Speak Your Piece EXTRA 2: List of Episode Discussion Points:

  1. Utah Humanities’ story of nearly thirty years of traveling exhibits with the Smithsonian Institution (SITES partnership), including the “Museum on Main Street” program, which is a model for Utah’s future “Museum of Utah”; large and small Utah museum partners are also discussed.
  2. Both the exhibits and the essay “Utah Water Ways” have local history side bars.
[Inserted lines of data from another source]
-- ==== Sys2Proof/Laws/Ops.lean ====
section
/-!
SUPPORT. One lemma for each shared operation that says everything it can do: the range check, the key operand, the
transfers between memory and registers, push and pop, and raising a step error.
-/

namespace Sys2Proof.Machine

/-! ### Raising and guarding -/

theorem raise_eq_fault (kind : Word → Word → Fault) (i : Instr) (s : State) :
    raise kind i s = .fault (kind s.fetchAddress (encode i)) := rfl

theorem raise_ne_next (kind : Word → Word → Fault) (i : Instr) (s t : State) : raise kind i s ≠ .next t := by
  simp [raise]

theorem accessInRange_iff (i : Word) (count : Nat) :
    accessInRange i count = true ↔ count = 0 ∨ i.toNat + count ≤ 0x1000 := by
  simp [accessInRange]

/-- Everything the range check can answer. -/
theorem guardAccess_cases (i : Instr) (count : Nat) (s done : State) :
    ((count = 0 ∨ s.I.toNat + count ≤ 0x1000) ∧ guardAccess i count s done = .next done) ∨
    ((count ≠ 0 ∧ 0x1000 < s.I.toNat + count) ∧
      guardAccess i count s done =
        .fault (.dataOutOfRange (max s.I.toNat 0x1000) s.fetchAddress (encode i))) := by
  by_cases h : accessInRange s.I count = true
  · exact .inl ⟨(accessInRange_iff _ _).1 h, by simp [guardAccess, h]⟩
  · refine .inr ⟨?_, by simp [guardAccess, h, raise, firstOutOfRange]⟩
    rw [accessInRange_iff] at h
    omega

theorem guardAccess_next {i : Instr} {count : Nat} {s done t : State} (h : guardAccess i count s done = .next t) :
    t = done ∧ (count = 0 ∨ s.I.toNat + count ≤ 0x1000) := by
  rcases guardAccess_cases i count s done with ⟨hr, e⟩ | ⟨-, e⟩
  · rw [e] at h
    cases h
    exact ⟨rfl, hr⟩
  · rw [e] at h
    cases h

theorem guardAccess_of_inRange (i : Instr) {count : Nat} {s : State} (done : State)
    (h : count = 0 ∨ s.I.toNat + count ≤ 0x1000) : guardAccess i count s done = .next done := by
  rcases guardAccess_cases i count s done with ⟨-, e⟩ | ⟨hr, -⟩
  · exact e
  · omega

theorem guardAccess_of_outOfRange (i : Instr) {count : Nat} {s : State} (done : State)
    (h0 : count ≠ 0) (h : 0x1000 < s.I.toNat + count) :
    guardAccess i count s done = .fault (.dataOutOfRange (max s.I.toNat 0x1000) s.fetchAddress (encode i)) := by
  rcases guardAccess_cases i count s done with ⟨hr, -⟩ | ⟨-, e⟩
  · omega
  · exact e

/-- Everything the key operand check can answer. -/
theorem keySkip_of_lt (i : Instr) {vx : Byte} (b : Bool) (s : State) (h : vx.toNat < 16) :
    keySkip i vx b s = .next (s.skipIf (s.key[vx.toNat] == b)) := by
  simp [keySkip, h]

theorem keySkip_of_ge (i : Instr) {vx : Byte} (b : Bool) (s : State) (h : 16 ≤ vx.toNat) :
    keySkip i vx b s = .fault (.keyOperandRange vx s.fetchAddress (encode i)) := by
  simp [keySkip, Nat.not_lt.2 h, raise]

theorem keySkip_next {i : Instr} {vx : Byte} {b : Bool} {s t : State} (h : keySkip i vx b s = .next t) :
    ∃ c, t = s.skipIf c := by
  by_cases hv : vx.toNat < 16
  · rw [keySkip_of_lt i b s hv] at h
    cases h
    exact ⟨_, rfl⟩
  · rw [keySkip_of_ge i b s (Nat.le_of_not_lt hv)] at h
    cases h

/-! ### The registers V0..VX -/

theorem mem_regsThrough (x k : Reg) : k ∈ regsThrough x ↔ k ≤ x := by
  revert x k
  decide

theorem length_regsThrough (x : Reg) : (regsThrough x).length = x.val + 1 := by
  revert x
  decide

theorem getElem_regsThrough (x : Reg) (k : Nat) (h : k < (regsThrough x).length) :
    ((regsThrough x)[k]).val = k := by
  have hx : ∀ x : Reg, (regsThrough x).map Fin.val = List.range (x.val + 1) := by decide
  have := congrArg (fun l => l[k]?) (hx x)
  rw [length_regsThrough] at h
  simp only [List.getElem?_map, List.getElem?_range h] at this
  rw [List.getElem?_eq_getElem (by rw [length_regsThrough]; exact h)] at this
  simpa using this

/-- FX65 register by register: loaded if at most X, else as before (43_index_memory.md R195). -/
theorem readV_loadEach (ks : List Reg) (s : State) (k : Reg) :
    (s.loadEach ks).readV k = if k ∈ ks then s.mem.read (s.I.toNat + k.val) else s.readV k := by
  induction ks generalizing s with
  | nil => simp [State.loadEach]
  | cons j ks ih =>
    simp only [State.loadEach, ih, State.readV_writeV, State.writeV_mem, State.writeV_I, effectiveAddress,
      List.mem_cons]
    grind

/-- FX65 changes no field but V. -/
theorem loadEach_frame (ks : List Reg) (s : State) : ∃ V, s.loadEach ks = { s with V := V } := by
  induction ks generalizing s with
  | nil => exact ⟨s.V, rfl⟩
  | cons k ks ih => exact ih _

theorem readV_loadRegs (s : State) (x k : Reg) :
    (s.loadRegs x).readV k = if k ≤ x then s.mem.read (s.I.toNat + k.val) else s.readV k := by
  simp only [State.loadRegs, readV_loadEach, mem_regsThrough]

theorem loadRegs_frame (s : State) (x : Reg) : ∃ V, s.loadRegs x = { s with V := V } := loadEach_frame _ _

/-- FX55 byte by byte: `V[k]` at `I + k` for `k` at most X, every other byte as before (43_index_memory.md R194). -/
theorem read_storeRegs (s : State) (x : Reg) (a : Nat) :
    (s.storeRegs x).mem.read a =
      if h : s.I.toNat ≤ a ∧ a ≤ s.I.toNat + x.val then s.readV ⟨a - s.I.toNat, by omega⟩ else s.mem.read a := by
  simp only [State.storeRegs, State.setMem_mem, effectiveAddress, Nat.add_zero]
  split
  · rename_i h
    obtain ⟨k, rfl⟩ : ∃ k, a = s.I.toNat + k := ⟨a - s.I.toNat, by omega⟩
    have hk : k < ((regsThrough x).map s.readV).length := by
      rw [List.length_map, length_regsThrough]
      omega
    rw [Memory.read_writeBytes_inside _ _ _ hk, List.getElem_map]
    congr 1
    ext
    rw [getElem_regsThrough]
    simp
  · rename_i h
    rw [Memory.read_writeBytes_outside]
    rw [List.length_map, length_regsThrough]
    omega

theorem length_storeRegs_bytes (s : State) (x : Reg) : ((regsThrough x).map s.readV).length = x.val + 1 := by
  rw [List.length_map, length_regsThrough]

/-! ### The stack -/

theorem popPc_push (s : State) (v : Word) (h : s.sp.val < 16) (a : Word) :
    ((s.push v h).setPc a).popPc.pc = v ∧ ((s.push v h).setPc a).popPc.sp = s.sp := by
  constructor
  · simp
  · ext
    simp

/-! ### No instruction is refused -/

theorem raise_ne_refused (kind : Word → Word → Fault) (i : Instr) (s : State) (r : Refusal) :
    raise kind i s ≠ .refused r := by simp [raise]

theorem guardAccess_ne_refused (i : Instr) (count : Nat) (s done : State) (r : Refusal) :
    guardAccess i count s done ≠ .refused r := by
  rcases guardAccess_cases i count s done with ⟨-, e⟩ | ⟨-, e⟩ <;> rw [e] <;> simp

theorem keySkip_ne_refused (i : Instr) (vx : Byte) (b : Bool) (s : State) (r : Refusal) :
    keySkip i vx b s ≠ .refused r := by
  unfold keySkip
  split <;> simp [raise]

end Sys2Proof.Machine
end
One example: the part water played in the lives of the Shoshone, and the Bear River Massacre (1863).
  3. The meaning of the phrase (and book title) “Beyond the 100th Meridian.”
  4. Mountain snow pack as Utah’s natural retention and reservoir system.
  5. The “Wasatch Oasis Zone” is discussed–speaking specifically about the immediate valley lands serviced by the Bear River, Weber, Provo and other smaller Wasatch Front watersheds.
  6. Historically and currently the percentages of water uses in Utah, and why.
  7. “Inter-basin transfer” from one major watershed to another and Utah’s 150 year tradition and belief that engineering and construction can solve Utah’s seemingly never ending water needs.
  8. The history of “Native Waters” — Shoshone, Goshute, Ute, Paiute, and Navajo, and how water was used, stored and consumed in their seasonal patterns.
  9. Water use within the 19th century Mormon culture region — religious communitarianism; small projects alongside rivers and valley alluvial sediments to miles and miles of illigation canals; from LDS Church local central control to county control (beyond territorial control); from being held as a common resource to self-governing irrigation districts.
  10. The Mormons’ impact on John Wesley Powell, his pioneering river expeditions, and his formulation of ignored water policy specific to the limited resources beyond the 100th Meridian.
  11. The corporate industrial powers and changing water laws after the 1890s (allignment with the rest of the American West).
  12. How the 1887 Dawes General Allotment Act set in motion the Wasatch Front’s use of Colorado River Basin water.
  13. Utah’s congressional lobby, the US Bureau of Reclamation’s 1906-1922 Strawberry Valley Project (using lands taken from Utah tribes), the Deer Creek Reservoir on the upper Provo River, and these projects as forerunners to the federal paid Central Water Project which was part of the larger Colorado River Storage Project Act (1956).
  14. Regional planning of the 1922 Colorado River Compact and Commission, the upper and lower states, and subsequent agreements about the use of the Colorado River.
  15. The Proposed 140 mile St. George Pipeline, from Lake Powell (based on two river watersheds springing from southwest Utah) to Washingon County’s Quail Creek and Sand Hallow Resevoirs: Its history, its premises, potentional uses, and Utah’s dogged pursuit to change “paper water” into “real water.”
  16. Select stories of 150 years of decisions, concerning water, and their unintended or ignored consequences: 1902-04 Lucin Cut Off altering the Great Salt Lake’s salinity; the use of Utah Lake as reservoir for Salt Lake Valley famers; impact and neglect of water projects on the Ute Reservation; and public health risks due to diminishing water levels on the Great Salt Lake and the fine particulate dust that is kicked-up in the wind from the dry lake left behind.
  17. Megan and Greg state the desired outcomes for Think Water Utah.